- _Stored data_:
##########

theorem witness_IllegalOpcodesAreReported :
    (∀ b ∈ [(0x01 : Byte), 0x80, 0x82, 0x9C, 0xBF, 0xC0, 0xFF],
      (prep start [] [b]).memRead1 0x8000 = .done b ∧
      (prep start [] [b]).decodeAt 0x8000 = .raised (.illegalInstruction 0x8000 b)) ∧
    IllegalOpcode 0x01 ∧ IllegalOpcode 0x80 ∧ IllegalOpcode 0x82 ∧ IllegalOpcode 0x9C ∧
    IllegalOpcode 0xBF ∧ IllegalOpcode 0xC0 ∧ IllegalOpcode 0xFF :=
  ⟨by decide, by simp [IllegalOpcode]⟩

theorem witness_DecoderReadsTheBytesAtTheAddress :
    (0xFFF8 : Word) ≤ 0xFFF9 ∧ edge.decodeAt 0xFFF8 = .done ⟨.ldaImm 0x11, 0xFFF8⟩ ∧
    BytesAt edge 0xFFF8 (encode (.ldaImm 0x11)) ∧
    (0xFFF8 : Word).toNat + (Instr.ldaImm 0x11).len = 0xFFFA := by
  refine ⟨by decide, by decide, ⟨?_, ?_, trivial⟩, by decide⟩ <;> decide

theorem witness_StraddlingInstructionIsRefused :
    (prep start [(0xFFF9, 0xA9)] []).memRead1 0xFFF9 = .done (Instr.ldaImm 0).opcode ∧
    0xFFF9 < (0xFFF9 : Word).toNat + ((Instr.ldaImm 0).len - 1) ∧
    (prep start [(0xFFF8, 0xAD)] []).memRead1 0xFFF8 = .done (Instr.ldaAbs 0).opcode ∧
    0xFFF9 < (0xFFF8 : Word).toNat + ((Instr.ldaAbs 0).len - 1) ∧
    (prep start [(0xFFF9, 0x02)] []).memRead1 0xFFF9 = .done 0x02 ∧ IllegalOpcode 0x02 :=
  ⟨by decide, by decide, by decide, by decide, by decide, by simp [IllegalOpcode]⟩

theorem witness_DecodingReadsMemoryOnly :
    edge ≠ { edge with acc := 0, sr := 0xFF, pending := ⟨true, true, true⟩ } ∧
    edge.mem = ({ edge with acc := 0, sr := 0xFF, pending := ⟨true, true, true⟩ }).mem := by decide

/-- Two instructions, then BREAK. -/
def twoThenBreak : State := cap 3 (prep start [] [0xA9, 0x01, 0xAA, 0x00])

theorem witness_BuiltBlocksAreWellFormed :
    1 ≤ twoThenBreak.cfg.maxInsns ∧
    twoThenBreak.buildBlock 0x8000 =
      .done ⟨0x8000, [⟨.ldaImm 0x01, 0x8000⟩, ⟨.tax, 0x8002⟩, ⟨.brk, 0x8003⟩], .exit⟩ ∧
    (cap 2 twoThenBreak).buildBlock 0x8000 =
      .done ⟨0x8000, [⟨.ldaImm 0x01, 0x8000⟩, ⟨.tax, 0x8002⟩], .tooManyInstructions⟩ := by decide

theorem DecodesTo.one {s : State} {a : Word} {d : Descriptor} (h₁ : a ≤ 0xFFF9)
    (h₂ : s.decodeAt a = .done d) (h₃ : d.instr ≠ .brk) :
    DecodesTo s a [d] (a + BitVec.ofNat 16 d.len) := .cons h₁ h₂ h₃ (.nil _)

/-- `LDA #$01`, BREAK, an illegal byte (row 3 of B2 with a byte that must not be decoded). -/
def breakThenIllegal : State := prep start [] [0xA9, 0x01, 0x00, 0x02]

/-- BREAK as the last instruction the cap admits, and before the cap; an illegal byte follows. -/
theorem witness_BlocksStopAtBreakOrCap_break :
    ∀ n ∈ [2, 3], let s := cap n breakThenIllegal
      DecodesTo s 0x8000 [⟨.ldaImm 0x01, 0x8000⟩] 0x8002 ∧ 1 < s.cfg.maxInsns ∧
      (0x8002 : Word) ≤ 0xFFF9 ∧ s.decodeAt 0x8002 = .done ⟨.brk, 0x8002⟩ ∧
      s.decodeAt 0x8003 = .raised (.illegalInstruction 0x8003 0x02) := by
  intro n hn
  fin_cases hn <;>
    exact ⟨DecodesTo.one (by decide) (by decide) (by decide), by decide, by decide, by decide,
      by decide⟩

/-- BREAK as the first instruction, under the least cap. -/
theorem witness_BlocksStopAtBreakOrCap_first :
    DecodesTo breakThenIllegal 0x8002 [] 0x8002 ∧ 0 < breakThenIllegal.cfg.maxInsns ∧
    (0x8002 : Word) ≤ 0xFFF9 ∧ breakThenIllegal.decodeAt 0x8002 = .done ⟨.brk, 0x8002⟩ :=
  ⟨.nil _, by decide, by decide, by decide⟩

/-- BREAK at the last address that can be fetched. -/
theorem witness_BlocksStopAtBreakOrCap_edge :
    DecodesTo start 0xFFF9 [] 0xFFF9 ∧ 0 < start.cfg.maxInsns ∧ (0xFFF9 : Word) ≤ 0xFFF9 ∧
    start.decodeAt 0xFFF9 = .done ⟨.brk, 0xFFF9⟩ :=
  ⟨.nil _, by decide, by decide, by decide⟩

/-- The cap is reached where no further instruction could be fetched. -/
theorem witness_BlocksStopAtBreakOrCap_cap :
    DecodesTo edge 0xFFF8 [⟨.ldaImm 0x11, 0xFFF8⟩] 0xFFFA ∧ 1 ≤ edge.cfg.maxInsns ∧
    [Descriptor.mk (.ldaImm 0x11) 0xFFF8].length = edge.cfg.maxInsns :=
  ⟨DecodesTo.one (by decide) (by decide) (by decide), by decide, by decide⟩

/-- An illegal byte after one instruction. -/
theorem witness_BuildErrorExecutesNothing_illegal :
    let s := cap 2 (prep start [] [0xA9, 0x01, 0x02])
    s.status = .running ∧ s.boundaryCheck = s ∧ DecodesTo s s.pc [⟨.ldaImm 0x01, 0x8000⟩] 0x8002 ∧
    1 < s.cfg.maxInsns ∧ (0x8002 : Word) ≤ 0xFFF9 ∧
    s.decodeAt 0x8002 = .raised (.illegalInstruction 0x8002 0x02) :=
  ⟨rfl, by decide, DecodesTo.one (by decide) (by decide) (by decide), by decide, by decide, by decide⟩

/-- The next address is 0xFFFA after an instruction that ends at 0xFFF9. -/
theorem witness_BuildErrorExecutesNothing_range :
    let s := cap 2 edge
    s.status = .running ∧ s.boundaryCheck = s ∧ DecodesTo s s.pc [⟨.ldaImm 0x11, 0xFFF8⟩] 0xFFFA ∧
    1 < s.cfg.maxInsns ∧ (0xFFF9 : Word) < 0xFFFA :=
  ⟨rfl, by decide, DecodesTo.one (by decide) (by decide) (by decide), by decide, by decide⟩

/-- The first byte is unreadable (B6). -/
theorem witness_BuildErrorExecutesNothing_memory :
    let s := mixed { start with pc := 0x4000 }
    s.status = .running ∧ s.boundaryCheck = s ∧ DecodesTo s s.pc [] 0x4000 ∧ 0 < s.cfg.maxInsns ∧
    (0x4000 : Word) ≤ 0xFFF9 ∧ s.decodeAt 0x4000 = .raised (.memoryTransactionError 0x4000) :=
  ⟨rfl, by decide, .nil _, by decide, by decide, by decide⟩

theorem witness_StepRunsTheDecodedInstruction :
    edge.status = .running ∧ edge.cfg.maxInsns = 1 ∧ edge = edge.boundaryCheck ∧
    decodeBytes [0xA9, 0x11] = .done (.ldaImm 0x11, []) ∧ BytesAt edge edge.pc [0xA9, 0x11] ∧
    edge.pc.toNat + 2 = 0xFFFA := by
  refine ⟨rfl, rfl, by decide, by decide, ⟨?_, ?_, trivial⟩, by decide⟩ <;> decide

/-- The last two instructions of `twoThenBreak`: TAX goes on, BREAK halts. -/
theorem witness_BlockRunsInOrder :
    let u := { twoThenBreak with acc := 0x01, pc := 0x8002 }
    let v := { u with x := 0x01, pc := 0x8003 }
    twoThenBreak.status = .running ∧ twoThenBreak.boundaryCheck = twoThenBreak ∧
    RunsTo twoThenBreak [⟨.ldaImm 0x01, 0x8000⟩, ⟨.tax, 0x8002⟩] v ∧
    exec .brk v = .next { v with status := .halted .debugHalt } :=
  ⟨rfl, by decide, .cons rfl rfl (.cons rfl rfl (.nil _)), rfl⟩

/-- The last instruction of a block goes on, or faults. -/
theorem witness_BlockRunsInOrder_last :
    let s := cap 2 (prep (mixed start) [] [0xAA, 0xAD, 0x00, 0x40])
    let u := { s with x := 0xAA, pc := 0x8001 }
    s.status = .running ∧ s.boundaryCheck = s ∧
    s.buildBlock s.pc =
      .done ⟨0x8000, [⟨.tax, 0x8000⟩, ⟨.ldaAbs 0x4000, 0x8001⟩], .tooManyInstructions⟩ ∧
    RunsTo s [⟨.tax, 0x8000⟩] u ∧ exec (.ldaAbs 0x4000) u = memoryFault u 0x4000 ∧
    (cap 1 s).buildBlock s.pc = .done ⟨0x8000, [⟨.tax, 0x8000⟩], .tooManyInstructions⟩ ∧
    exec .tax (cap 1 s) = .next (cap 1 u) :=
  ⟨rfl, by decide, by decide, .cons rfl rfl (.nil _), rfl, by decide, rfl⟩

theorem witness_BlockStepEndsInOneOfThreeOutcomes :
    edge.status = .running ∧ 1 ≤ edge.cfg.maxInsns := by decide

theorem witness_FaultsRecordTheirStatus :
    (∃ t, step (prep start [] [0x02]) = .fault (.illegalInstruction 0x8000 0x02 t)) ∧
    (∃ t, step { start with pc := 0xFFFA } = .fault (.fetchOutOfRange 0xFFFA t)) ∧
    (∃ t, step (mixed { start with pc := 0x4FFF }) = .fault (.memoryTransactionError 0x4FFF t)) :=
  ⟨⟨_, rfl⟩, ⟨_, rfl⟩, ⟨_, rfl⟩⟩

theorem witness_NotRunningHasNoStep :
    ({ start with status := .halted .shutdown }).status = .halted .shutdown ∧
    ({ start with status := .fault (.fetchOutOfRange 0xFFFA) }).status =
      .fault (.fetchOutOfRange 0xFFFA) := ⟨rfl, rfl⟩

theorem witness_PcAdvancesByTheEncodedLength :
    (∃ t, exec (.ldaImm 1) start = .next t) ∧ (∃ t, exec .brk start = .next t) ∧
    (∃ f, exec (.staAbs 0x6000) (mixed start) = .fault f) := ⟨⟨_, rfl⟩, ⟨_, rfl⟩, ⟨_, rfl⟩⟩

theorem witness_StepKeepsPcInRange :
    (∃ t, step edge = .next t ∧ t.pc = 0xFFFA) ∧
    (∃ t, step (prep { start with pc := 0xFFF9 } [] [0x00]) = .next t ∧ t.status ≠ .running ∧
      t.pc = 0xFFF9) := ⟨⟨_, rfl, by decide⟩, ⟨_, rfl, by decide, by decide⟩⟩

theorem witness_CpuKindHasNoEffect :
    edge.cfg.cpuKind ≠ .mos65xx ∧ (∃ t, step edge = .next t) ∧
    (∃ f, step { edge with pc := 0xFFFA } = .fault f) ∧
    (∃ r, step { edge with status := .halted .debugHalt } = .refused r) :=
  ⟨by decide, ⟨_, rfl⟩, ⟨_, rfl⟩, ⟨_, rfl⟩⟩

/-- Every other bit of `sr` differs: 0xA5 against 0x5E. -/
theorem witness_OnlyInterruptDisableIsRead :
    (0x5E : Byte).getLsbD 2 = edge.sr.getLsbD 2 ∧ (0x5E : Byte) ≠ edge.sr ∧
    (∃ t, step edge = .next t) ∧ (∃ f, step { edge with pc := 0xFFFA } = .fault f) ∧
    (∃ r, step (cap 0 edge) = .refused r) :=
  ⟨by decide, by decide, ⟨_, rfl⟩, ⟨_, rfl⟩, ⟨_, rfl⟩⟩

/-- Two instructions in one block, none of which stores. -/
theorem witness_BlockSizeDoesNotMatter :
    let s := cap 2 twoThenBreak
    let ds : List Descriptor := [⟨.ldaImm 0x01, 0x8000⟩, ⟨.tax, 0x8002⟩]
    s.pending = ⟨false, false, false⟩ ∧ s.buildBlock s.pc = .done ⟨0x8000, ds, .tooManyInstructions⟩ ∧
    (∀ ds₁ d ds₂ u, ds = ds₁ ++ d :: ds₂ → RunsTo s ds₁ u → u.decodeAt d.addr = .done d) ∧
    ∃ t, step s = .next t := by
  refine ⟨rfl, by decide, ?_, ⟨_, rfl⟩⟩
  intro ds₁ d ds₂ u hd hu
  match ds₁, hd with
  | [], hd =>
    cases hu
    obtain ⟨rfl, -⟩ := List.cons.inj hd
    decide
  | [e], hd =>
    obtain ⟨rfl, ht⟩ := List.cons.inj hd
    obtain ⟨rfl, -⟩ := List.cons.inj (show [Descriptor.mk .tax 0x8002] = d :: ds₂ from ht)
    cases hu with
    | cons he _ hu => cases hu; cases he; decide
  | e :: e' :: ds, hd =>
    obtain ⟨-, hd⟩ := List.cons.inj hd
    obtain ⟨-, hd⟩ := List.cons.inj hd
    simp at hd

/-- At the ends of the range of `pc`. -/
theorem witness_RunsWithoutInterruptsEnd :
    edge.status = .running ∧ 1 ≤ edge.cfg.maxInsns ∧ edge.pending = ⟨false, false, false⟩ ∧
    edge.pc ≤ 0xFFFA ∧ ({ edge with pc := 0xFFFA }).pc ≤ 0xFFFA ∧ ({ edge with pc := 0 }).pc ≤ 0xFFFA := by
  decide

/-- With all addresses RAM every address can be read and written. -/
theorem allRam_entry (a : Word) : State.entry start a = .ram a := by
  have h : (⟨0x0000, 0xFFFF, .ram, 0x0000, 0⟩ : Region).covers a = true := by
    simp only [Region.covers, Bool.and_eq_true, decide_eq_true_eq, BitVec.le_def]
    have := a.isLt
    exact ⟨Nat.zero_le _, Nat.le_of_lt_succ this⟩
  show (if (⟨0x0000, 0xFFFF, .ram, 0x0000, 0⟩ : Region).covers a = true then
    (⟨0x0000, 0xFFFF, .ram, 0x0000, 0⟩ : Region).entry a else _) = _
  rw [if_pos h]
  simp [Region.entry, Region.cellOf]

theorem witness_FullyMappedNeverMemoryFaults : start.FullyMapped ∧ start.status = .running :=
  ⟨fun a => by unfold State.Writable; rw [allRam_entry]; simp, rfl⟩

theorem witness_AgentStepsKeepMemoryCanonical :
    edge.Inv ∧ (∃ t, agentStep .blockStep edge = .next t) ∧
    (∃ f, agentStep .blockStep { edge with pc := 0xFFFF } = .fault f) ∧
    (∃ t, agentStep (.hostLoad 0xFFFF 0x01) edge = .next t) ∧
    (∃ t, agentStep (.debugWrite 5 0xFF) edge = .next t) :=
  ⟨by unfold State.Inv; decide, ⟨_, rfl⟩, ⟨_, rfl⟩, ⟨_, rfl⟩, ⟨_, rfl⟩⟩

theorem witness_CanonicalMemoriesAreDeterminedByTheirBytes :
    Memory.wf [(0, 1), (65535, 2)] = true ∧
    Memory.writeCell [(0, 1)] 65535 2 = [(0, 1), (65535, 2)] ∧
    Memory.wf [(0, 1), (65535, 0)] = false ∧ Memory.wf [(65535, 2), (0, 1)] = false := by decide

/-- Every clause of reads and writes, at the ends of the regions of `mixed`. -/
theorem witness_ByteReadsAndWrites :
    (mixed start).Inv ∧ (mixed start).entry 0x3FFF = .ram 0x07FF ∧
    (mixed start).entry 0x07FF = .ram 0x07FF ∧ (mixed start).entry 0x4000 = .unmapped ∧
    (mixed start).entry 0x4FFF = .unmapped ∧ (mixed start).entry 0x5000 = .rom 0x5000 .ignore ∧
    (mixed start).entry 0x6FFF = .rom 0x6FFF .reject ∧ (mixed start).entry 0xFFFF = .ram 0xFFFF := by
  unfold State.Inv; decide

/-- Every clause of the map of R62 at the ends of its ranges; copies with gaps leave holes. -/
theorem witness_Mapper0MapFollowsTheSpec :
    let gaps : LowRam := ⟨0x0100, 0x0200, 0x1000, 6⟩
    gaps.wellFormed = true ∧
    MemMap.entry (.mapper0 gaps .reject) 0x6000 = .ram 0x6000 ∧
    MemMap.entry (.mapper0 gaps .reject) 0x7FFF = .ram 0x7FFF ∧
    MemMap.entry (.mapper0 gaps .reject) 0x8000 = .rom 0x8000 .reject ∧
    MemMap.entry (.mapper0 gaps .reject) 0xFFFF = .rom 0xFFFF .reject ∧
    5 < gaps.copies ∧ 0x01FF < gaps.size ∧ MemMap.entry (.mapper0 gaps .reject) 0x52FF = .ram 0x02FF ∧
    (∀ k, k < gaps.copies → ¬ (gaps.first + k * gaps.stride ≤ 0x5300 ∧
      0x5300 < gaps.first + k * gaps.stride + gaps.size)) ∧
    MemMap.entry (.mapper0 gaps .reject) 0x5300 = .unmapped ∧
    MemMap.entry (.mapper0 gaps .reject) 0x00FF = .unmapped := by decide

##########

As listed above, the lines from the line with "BytesAt edge 0xFFF8" to the line with "fin_cases hn <;>" are to be echoed exactly, with both ends included and nothing added.

    BytesAt edge 0xFFF8 (encode (.ldaImm 0x11)) ∧
    (0xFFF8 : Word).toNat + (Instr.ldaImm 0x11).len = 0xFFFA := by
  refine ⟨by decide, by decide, ⟨?_, ?_, trivial⟩, by decide⟩ <;> decide

theorem witness_StraddlingInstructionIsRefused :
    (prep start [(0xFFF9, 0xA9)] []).memRead1 0xFFF9 = .done (Instr.ldaImm 0).opcode ∧
    0xFFF9 < (0xFFF9 : Word).toNat + ((Instr.ldaImm 0).len - 1) ∧
    (prep start [(0xFFF8, 0xAD)] []).memRead1 0xFFF8 = .done (Instr.ldaAbs 0).opcode ∧
    0xFFF9 < (0xFFF8 : Word).toNat + ((Instr.ldaAbs 0).len - 1) ∧
    (prep start [(0xFFF9, 0x02)] []).memRead1 0xFFF9 = .done 0x02 ∧ IllegalOpcode 0x02 :=
  ⟨by decide, by decide, by decide, by decide, by decide, by simp [IllegalOpcode]⟩

theorem witness_DecodingReadsMemoryOnly :
    edge ≠ { edge with acc := 0, sr := 0xFF, pending := ⟨true, true, true⟩ } ∧
    edge.mem = ({ edge with acc := 0, sr := 0xFF, pending := ⟨true, true, true⟩ }).mem := by decide

/-- Two instructions, then BREAK. -/
def twoThenBreak : State := cap 3 (prep start [] [0xA9, 0x01, 0xAA, 0x00])

theorem witness_BuiltBlocksAreWellFormed :
    1 ≤ twoThenBreak.cfg.maxInsns ∧
    twoThenBreak.buildBlock 0x8000 =
      .done ⟨0x8000, [⟨.ldaImm 0x01, 0x8000⟩, ⟨.tax, 0x8002⟩, ⟨.brk, 0x8003⟩], .exit⟩ ∧
    (cap 2 twoThenBreak).buildBlock 0x8000 =
      .done ⟨0x8000, [⟨.ldaImm 0x01, 0x8000⟩, ⟨.tax, 0x8002⟩], .tooManyInstructions⟩ := by decide

theorem DecodesTo.one {s : State} {a : Word} {d : Descriptor} (h₁ : a ≤ 0xFFF9)
    (h₂ : s.decodeAt a = .done d) (h₃ : d.instr ≠ .brk) :
    DecodesTo s a [d] (a + BitVec.ofNat 16 d.len) := .cons h₁ h₂ h₃ (.nil _)

/-- `LDA #$01`, BREAK, an illegal byte (row 3 of B2 with a byte that must not be decoded). -/
def breakThenIllegal : State := prep start [] [0xA9, 0x01, 0x00, 0x02]

/-- BREAK as the last instruction the cap admits, and before the cap; an illegal byte follows. -/
theorem witness_BlocksStopAtBreakOrCap_break :
    ∀ n ∈ [2, 3], let s := cap n breakThenIllegal
      DecodesTo s 0x8000 [⟨.ldaImm 0x01, 0x8000⟩] 0x8002 ∧ 1 < s.cfg.maxInsns ∧
      (0x8002 : Word) ≤ 0xFFF9 ∧ s.decodeAt 0x8002 = .done ⟨.brk, 0x8002⟩ ∧
      s.decodeAt 0x8003 = .raised (.illegalInstruction 0x8003 0x02) := by
  intro n hn
  fin_cases hn <;>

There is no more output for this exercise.